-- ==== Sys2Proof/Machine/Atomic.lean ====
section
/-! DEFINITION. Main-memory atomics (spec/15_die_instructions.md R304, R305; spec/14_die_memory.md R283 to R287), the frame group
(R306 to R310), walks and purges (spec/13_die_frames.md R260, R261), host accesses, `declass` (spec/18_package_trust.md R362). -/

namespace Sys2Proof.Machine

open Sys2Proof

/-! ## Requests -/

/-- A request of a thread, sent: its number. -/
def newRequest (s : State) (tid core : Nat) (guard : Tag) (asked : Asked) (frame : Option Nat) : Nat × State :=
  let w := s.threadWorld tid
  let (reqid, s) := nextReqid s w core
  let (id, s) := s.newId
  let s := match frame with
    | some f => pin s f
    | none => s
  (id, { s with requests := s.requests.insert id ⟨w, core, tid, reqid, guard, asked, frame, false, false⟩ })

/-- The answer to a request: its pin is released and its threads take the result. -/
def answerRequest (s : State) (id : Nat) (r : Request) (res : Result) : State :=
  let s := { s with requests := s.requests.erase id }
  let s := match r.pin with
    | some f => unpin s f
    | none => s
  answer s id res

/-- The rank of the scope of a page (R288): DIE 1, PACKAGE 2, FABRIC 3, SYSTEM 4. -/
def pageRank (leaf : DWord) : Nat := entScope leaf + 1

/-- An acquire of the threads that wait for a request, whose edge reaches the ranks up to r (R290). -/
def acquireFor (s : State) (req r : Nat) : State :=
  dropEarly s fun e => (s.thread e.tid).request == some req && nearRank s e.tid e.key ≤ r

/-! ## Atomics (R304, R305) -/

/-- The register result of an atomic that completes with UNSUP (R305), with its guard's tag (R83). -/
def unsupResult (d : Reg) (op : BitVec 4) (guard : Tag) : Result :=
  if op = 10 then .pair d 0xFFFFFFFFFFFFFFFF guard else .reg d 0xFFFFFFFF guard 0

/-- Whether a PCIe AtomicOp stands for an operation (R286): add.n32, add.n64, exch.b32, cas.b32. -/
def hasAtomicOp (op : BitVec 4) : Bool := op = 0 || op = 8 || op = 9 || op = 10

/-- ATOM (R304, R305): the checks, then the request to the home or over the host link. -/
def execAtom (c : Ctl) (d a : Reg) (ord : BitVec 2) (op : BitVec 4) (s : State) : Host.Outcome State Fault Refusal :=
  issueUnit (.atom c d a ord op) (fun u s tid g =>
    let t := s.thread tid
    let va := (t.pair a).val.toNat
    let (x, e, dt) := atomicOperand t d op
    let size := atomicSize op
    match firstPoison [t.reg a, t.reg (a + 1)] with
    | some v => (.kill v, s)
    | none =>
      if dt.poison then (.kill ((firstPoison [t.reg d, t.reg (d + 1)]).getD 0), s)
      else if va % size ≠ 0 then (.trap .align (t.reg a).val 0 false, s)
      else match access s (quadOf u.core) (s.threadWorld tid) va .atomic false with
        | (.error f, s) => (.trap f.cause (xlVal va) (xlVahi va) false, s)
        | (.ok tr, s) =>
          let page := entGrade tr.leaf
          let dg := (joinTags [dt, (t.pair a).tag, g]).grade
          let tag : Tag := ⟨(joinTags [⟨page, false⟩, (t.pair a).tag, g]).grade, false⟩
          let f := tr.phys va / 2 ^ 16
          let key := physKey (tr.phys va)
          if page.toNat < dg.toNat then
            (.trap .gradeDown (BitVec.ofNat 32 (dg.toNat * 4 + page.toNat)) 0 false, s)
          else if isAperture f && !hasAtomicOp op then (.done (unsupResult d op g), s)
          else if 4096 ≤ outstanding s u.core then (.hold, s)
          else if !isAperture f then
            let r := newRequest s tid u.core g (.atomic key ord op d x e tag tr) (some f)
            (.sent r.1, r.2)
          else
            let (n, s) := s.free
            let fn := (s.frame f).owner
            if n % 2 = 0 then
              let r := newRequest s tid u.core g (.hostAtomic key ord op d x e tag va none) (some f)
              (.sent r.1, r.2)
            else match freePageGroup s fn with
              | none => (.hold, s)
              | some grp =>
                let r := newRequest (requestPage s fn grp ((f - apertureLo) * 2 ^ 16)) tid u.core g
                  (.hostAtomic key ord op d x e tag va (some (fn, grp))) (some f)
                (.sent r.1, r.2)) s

■ ■ ■ ■ ■ ■ ■

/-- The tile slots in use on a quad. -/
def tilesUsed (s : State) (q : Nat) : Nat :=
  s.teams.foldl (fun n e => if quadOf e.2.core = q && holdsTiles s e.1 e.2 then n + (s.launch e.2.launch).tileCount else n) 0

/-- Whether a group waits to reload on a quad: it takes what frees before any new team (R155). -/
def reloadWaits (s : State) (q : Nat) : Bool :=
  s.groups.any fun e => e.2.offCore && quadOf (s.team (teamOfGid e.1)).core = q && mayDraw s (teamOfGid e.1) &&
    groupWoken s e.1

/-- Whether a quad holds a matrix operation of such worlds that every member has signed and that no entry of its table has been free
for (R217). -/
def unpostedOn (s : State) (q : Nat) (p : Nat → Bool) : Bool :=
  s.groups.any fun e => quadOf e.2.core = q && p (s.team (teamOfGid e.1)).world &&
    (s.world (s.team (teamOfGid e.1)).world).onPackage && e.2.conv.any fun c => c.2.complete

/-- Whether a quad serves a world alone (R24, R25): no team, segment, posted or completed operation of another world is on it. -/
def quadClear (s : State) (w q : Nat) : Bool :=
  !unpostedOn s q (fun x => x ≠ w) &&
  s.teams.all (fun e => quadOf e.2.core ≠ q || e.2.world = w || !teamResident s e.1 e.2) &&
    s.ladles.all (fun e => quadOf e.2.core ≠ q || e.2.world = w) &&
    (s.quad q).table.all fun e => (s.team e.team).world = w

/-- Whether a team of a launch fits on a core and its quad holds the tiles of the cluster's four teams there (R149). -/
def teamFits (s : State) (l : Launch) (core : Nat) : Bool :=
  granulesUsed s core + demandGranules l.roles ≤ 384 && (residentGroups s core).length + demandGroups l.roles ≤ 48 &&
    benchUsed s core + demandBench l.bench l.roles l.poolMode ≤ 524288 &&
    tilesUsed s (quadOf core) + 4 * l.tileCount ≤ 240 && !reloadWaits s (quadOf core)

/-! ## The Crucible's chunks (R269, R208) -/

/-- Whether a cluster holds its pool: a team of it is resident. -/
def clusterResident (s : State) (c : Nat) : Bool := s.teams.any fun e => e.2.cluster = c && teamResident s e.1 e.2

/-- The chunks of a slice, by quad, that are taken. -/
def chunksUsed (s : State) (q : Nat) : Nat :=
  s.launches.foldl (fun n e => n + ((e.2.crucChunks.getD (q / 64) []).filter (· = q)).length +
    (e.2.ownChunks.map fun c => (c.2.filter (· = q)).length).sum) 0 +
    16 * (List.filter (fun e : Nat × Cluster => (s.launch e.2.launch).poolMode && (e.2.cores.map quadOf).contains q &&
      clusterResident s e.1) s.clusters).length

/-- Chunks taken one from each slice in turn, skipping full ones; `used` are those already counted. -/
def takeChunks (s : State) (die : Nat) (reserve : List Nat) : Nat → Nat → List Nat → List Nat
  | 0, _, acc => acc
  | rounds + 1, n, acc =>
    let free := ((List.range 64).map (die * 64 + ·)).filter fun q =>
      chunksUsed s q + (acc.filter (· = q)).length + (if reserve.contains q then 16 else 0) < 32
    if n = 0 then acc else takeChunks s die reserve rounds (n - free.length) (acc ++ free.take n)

■ ■ ■ ■ ■ ■ ■

#### [WHAT YOU NEED TO DO]
Take the entries above and return only the lines from the one with "on a quad. -/" to the one with "def reloadWaits (s", both included, unchanged.

#### [OUTPUT OF THE TASK]
/-- The tile slots in use on a quad. -/
def tilesUsed (s : State) (q : Nat) : Nat :=
  s.teams.foldl (fun n e => if quadOf e.2.core = q && holdsTiles s e.1 e.2 then n + (s.launch e.2.launch).tileCount else n) 0

/-- Whether a group waits to reload on a quad: it takes what frees before any new team (R155). -/
def reloadWaits (s : State) (q : Nat) : Bool :=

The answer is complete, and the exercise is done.